Saved data entries
--- START ---

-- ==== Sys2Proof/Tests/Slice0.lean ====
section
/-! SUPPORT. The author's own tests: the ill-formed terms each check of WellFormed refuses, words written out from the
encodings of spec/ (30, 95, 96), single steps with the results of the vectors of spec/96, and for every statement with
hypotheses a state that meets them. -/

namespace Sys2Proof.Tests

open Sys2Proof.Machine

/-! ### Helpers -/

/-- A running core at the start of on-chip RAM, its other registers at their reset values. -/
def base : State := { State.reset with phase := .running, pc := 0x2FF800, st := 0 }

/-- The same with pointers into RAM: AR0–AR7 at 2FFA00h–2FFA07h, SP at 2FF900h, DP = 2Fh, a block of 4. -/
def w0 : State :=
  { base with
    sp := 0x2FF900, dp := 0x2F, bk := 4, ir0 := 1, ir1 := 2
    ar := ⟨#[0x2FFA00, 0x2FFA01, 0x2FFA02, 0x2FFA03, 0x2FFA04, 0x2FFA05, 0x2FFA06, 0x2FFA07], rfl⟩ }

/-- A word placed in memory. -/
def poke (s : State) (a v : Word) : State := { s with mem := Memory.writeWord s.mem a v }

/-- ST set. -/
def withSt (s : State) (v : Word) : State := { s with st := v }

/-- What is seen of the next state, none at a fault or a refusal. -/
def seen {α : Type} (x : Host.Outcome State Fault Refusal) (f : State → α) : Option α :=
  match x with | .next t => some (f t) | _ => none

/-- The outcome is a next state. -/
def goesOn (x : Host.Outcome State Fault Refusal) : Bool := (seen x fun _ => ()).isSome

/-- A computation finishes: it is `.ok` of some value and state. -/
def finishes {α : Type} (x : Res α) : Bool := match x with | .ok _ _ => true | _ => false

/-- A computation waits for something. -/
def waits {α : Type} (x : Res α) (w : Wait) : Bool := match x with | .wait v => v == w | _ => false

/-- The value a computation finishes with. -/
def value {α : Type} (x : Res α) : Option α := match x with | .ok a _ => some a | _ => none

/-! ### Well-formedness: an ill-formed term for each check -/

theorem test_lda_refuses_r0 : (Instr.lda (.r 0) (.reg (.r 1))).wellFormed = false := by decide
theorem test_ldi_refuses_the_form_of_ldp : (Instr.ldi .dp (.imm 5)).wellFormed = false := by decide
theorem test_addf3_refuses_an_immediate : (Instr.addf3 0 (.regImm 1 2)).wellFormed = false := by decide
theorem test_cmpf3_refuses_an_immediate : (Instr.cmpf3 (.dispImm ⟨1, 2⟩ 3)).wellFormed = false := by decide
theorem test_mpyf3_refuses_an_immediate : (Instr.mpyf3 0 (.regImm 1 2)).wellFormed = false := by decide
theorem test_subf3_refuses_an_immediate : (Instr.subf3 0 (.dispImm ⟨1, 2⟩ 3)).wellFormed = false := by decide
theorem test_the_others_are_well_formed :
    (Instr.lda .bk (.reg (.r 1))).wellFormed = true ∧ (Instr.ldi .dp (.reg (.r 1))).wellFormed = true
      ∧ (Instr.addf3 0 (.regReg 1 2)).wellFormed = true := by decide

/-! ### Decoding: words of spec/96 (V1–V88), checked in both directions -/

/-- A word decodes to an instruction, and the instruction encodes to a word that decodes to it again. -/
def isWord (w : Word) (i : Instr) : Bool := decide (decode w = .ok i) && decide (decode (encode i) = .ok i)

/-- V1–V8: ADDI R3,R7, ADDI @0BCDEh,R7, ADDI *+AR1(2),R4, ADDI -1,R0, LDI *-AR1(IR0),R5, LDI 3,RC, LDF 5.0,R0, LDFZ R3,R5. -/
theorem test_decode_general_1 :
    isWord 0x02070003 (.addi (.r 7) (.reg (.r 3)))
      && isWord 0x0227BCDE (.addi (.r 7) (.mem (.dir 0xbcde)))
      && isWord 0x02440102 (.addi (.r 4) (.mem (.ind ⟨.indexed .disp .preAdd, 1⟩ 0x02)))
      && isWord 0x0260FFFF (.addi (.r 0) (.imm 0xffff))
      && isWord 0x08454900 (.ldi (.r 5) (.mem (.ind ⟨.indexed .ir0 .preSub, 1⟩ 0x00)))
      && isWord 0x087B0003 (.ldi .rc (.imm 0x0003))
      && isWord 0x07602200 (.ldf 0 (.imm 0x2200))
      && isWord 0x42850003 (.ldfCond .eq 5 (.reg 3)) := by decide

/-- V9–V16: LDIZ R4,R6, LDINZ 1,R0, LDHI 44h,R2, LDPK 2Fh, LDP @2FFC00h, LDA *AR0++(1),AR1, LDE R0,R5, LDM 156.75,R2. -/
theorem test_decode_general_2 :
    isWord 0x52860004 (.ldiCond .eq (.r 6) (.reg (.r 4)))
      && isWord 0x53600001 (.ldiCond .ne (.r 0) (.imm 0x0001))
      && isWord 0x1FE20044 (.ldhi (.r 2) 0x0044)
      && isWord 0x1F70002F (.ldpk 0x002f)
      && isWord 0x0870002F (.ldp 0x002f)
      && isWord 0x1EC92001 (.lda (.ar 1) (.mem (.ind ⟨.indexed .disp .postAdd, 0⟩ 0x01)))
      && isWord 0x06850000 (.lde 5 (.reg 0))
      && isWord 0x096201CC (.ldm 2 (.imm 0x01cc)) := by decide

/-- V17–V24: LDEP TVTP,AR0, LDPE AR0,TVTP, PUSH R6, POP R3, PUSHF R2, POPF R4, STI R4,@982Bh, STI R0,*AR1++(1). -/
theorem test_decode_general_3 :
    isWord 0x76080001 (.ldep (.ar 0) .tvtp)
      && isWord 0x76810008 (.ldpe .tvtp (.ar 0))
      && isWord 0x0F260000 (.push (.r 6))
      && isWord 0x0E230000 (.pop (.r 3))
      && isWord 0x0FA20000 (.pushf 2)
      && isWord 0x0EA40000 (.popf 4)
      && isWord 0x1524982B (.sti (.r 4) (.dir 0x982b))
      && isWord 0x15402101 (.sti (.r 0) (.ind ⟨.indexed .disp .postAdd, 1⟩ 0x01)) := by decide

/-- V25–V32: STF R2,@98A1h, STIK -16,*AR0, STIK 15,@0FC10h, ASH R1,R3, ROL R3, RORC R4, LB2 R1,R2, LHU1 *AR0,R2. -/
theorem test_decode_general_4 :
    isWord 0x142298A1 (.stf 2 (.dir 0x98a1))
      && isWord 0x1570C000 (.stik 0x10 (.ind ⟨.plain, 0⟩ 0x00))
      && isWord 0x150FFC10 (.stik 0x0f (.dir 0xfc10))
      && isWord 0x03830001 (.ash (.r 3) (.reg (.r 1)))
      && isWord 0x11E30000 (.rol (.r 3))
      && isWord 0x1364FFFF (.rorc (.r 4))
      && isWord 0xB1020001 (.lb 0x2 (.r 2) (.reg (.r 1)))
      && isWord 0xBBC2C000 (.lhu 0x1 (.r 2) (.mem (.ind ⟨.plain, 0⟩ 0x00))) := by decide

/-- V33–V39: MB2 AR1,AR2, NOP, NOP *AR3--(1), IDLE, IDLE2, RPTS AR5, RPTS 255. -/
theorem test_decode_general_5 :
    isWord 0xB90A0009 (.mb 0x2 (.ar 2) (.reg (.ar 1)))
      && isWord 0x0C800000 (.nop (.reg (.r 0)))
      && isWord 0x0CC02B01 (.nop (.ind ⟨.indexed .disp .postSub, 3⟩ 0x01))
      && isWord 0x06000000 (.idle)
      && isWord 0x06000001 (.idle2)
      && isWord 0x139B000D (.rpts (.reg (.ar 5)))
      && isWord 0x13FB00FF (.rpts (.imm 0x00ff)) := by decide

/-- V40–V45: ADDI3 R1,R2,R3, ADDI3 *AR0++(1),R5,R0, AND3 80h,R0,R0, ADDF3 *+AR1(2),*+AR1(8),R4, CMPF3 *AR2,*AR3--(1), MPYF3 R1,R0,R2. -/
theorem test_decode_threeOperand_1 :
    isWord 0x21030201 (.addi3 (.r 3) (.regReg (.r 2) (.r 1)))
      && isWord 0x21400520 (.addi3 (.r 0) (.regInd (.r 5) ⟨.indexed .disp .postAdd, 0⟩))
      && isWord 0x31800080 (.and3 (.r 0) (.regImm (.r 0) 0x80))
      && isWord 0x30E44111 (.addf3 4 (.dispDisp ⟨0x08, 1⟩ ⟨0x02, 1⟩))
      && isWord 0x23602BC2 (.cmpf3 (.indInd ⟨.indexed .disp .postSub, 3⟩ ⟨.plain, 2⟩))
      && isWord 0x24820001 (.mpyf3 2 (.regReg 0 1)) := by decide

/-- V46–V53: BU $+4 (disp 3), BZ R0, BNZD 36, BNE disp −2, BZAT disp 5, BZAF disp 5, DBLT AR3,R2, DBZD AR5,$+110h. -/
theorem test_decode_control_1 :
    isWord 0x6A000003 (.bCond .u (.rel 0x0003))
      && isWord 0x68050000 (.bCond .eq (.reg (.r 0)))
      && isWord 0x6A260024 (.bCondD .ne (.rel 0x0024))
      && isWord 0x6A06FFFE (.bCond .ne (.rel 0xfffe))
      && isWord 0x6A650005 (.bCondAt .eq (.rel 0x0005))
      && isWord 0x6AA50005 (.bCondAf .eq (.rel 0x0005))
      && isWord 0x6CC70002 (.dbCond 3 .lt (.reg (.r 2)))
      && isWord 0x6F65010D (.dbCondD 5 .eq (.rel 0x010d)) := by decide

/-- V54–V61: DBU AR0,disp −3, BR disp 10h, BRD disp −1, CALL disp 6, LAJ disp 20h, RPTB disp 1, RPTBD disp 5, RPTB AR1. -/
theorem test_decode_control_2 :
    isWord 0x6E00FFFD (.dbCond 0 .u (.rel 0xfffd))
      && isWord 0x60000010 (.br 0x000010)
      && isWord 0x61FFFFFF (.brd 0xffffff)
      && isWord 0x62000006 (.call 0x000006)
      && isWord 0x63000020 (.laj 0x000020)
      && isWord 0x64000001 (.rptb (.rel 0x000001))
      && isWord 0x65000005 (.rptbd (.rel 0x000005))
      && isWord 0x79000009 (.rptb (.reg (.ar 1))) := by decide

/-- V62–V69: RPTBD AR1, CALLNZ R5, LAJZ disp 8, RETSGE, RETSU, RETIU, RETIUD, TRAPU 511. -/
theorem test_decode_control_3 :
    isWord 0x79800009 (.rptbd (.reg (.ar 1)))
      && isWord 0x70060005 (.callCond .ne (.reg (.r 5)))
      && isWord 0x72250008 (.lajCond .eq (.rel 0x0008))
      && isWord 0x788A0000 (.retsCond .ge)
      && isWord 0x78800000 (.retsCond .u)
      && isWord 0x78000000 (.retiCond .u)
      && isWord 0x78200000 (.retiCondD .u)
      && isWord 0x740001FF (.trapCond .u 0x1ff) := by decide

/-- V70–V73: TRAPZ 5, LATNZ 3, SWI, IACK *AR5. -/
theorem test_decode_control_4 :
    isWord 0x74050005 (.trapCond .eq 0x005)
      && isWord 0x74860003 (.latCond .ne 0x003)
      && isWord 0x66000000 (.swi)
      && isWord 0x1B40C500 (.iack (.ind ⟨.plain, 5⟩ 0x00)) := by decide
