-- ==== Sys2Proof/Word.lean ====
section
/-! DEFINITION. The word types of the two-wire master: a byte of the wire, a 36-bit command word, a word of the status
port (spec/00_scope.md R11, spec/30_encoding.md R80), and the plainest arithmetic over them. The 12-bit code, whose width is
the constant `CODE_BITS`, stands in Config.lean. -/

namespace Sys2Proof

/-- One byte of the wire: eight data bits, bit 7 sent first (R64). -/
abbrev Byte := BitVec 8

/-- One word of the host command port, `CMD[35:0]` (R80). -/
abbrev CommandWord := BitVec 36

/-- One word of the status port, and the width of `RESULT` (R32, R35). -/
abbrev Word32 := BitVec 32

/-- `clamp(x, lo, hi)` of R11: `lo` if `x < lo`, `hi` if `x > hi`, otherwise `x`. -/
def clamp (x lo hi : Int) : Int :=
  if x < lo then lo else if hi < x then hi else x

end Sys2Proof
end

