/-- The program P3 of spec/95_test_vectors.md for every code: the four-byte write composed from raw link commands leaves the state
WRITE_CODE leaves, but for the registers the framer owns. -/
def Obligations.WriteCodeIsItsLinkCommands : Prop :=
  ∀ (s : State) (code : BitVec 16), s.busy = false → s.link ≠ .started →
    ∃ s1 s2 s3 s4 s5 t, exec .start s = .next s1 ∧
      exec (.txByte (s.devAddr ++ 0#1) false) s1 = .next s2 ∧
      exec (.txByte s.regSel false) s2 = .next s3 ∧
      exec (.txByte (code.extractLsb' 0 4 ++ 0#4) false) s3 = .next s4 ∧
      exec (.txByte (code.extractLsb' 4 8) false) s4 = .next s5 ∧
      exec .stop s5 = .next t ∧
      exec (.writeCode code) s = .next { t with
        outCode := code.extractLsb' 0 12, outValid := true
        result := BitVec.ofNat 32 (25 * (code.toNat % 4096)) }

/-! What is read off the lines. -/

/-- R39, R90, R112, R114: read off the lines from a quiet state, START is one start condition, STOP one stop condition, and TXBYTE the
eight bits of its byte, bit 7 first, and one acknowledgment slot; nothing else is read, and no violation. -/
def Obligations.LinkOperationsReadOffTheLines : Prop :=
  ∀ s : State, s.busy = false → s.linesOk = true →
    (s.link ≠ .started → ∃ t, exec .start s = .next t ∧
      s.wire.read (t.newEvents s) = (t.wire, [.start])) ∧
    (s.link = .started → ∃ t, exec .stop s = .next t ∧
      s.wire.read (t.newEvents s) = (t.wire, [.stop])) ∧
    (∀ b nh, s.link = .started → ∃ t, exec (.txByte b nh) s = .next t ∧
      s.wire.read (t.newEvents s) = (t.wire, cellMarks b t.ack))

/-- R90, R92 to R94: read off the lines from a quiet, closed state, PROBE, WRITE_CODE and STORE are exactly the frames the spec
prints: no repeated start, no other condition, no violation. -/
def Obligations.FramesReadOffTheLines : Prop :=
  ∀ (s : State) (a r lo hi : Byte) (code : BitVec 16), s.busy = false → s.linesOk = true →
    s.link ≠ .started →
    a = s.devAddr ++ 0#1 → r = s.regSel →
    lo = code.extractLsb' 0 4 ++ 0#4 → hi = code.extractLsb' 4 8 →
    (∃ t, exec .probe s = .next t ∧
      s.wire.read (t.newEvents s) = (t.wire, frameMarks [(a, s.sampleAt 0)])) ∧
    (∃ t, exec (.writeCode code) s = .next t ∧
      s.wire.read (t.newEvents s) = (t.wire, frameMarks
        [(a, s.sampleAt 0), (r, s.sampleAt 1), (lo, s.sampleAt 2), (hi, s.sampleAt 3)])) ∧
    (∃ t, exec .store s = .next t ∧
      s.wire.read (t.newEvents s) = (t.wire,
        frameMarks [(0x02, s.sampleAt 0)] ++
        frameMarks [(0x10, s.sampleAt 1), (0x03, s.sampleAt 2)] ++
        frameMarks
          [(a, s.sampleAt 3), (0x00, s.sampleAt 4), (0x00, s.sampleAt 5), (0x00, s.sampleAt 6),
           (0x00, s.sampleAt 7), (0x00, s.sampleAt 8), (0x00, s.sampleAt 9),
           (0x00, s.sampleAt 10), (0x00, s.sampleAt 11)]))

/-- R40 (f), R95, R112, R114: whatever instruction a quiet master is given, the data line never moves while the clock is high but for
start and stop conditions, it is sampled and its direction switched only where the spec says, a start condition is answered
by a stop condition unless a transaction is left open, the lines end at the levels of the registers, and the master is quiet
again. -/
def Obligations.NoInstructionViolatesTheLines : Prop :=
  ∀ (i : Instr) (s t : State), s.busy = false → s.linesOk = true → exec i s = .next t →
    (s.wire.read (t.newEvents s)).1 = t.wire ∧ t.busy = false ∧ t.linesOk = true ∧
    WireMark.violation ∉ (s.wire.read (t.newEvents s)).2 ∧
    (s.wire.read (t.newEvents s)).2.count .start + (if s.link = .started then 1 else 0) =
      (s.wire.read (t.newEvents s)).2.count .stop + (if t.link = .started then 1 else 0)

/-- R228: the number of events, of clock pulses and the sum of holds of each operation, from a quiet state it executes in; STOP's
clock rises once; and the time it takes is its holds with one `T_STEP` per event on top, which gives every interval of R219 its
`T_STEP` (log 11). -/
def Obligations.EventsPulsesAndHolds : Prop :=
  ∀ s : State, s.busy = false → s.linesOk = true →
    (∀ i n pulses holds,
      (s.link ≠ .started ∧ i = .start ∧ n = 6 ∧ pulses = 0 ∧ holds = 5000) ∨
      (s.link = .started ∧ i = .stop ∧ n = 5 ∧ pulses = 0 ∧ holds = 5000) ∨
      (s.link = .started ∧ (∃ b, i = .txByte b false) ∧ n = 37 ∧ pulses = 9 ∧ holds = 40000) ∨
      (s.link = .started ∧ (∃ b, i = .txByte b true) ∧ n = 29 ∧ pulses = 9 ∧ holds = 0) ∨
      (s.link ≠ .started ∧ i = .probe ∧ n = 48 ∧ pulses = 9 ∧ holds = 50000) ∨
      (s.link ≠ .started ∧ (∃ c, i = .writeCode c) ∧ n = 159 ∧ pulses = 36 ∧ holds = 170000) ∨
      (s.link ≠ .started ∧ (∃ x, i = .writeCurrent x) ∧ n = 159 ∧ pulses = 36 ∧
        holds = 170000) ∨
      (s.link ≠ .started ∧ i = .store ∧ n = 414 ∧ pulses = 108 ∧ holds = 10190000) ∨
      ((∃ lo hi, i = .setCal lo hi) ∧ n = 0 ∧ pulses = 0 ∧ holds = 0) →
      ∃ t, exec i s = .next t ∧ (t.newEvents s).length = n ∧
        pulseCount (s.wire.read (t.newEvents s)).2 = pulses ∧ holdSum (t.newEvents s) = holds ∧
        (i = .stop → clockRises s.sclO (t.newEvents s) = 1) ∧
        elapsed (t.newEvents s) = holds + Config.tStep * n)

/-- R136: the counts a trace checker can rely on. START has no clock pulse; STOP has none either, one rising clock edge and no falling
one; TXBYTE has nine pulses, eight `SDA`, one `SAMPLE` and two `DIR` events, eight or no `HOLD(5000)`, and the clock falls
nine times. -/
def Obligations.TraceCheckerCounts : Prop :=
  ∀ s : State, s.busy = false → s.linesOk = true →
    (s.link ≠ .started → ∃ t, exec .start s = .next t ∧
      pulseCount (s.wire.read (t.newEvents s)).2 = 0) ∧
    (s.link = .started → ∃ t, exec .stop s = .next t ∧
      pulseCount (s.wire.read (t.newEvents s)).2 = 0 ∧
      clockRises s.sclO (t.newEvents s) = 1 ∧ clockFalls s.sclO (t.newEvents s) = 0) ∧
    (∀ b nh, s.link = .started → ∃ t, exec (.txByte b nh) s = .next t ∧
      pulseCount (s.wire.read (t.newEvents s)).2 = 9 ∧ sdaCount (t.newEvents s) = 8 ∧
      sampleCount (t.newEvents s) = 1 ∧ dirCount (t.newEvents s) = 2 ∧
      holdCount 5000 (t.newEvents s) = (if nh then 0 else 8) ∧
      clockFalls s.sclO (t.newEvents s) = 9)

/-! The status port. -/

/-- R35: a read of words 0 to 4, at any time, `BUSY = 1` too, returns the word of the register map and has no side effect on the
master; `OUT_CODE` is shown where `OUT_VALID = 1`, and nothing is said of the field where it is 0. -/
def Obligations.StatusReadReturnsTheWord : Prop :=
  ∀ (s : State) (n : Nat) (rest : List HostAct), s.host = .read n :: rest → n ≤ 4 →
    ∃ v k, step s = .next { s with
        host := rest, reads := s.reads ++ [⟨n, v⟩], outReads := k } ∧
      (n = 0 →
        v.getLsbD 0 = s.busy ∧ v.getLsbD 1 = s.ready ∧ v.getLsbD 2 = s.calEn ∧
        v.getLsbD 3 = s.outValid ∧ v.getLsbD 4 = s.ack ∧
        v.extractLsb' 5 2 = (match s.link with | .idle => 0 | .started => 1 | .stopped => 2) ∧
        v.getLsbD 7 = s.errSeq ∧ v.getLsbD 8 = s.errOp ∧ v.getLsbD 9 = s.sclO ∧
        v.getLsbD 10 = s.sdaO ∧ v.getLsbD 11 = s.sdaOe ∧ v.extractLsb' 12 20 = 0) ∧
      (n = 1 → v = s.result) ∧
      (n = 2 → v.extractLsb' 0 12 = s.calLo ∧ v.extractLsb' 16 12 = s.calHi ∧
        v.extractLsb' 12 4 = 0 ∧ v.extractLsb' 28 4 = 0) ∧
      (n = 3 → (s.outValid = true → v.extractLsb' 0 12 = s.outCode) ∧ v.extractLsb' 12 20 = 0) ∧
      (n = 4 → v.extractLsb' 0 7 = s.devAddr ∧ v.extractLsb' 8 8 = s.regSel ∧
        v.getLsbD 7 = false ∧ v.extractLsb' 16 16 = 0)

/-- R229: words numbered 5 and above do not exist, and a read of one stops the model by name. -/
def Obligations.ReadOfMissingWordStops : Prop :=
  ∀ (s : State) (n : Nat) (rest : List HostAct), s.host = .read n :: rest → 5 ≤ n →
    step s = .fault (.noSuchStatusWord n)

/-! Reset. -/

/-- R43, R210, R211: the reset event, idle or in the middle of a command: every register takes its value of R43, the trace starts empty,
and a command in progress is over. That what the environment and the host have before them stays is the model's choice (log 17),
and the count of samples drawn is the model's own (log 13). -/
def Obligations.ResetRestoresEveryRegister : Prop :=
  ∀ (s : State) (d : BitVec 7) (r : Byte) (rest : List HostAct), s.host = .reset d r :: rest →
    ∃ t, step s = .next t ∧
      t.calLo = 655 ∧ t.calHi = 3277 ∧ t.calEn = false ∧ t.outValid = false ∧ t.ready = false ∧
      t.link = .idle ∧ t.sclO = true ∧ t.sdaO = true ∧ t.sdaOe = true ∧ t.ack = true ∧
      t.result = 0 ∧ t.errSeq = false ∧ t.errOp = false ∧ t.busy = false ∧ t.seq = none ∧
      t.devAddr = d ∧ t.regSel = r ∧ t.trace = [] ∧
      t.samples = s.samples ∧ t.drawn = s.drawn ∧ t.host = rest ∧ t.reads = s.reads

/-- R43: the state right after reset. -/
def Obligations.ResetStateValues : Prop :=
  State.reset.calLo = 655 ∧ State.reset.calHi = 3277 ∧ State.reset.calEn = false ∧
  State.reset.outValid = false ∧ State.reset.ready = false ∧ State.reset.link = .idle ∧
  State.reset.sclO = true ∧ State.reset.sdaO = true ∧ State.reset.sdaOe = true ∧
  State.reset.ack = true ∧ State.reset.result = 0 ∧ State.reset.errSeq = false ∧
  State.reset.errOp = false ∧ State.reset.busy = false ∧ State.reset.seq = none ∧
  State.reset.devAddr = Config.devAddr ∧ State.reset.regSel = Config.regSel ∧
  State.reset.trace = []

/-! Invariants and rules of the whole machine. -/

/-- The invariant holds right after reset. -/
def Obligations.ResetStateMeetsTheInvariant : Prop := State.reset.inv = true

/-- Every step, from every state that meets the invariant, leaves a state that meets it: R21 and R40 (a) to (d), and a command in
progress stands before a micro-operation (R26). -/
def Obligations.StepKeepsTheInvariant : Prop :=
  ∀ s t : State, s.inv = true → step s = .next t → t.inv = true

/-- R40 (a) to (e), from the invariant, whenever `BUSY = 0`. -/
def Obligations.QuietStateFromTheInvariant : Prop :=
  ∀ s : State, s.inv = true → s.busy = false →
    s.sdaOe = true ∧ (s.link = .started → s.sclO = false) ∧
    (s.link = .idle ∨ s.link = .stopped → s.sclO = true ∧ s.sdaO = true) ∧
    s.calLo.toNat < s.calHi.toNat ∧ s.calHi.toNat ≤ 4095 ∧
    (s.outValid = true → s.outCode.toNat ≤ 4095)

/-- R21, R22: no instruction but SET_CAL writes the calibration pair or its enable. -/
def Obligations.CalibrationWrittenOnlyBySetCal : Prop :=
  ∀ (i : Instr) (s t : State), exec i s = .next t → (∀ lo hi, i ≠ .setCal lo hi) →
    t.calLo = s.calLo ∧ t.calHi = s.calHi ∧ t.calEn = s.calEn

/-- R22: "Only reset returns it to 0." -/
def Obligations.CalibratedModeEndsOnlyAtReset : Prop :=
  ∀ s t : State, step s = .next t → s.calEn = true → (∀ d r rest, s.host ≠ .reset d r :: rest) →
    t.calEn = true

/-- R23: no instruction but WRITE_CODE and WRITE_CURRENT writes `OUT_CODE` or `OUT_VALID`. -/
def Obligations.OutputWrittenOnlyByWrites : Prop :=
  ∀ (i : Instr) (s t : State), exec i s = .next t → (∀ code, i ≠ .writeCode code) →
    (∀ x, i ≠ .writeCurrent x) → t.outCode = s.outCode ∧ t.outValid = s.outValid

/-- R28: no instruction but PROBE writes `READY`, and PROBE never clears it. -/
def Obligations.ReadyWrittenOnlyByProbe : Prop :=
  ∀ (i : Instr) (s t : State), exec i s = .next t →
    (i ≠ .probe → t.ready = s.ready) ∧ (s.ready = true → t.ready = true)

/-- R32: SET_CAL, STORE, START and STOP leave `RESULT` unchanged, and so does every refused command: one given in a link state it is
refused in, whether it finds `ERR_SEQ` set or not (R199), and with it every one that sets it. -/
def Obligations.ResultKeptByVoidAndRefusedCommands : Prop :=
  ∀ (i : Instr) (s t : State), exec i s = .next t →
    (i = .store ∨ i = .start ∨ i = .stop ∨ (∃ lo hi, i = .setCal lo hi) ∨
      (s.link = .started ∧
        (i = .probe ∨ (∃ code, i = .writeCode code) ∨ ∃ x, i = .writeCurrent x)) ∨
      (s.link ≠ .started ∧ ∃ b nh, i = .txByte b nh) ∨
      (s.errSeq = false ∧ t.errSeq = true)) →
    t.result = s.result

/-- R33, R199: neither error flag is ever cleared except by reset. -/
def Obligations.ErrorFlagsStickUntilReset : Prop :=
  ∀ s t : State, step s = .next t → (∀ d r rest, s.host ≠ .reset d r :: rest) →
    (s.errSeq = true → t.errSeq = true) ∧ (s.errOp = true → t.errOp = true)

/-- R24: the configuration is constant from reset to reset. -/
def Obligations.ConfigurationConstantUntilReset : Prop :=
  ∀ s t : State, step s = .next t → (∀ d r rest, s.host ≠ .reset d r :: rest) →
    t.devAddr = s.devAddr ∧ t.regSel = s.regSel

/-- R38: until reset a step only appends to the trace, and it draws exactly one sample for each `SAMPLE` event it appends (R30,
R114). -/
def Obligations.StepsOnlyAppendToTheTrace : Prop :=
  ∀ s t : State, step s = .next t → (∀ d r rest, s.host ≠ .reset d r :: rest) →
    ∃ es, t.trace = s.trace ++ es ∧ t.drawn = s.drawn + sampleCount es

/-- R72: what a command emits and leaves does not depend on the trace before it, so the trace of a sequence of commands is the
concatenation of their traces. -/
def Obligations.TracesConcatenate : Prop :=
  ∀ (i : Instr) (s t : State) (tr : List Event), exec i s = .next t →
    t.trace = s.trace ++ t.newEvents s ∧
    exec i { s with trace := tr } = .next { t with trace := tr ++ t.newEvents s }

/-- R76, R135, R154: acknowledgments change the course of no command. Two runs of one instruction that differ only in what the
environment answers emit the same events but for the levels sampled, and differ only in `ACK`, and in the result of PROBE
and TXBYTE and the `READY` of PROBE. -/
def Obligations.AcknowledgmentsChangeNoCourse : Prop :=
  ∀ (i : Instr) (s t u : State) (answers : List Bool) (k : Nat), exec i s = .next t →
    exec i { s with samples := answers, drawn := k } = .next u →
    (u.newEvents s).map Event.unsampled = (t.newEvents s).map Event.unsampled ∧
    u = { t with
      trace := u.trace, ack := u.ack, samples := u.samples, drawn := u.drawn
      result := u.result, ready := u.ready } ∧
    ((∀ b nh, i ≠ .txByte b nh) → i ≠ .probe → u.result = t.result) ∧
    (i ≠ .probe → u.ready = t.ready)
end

--- END ---

In the lines above, spot each one that contains the word "computation" and copy it.

◆ THE COMPLETED TASK ◆
/-- A computation finishes: it is `.ok` of some value and state. -/
/-- A computation waits for something. -/
/-- The value a computation finishes with. -/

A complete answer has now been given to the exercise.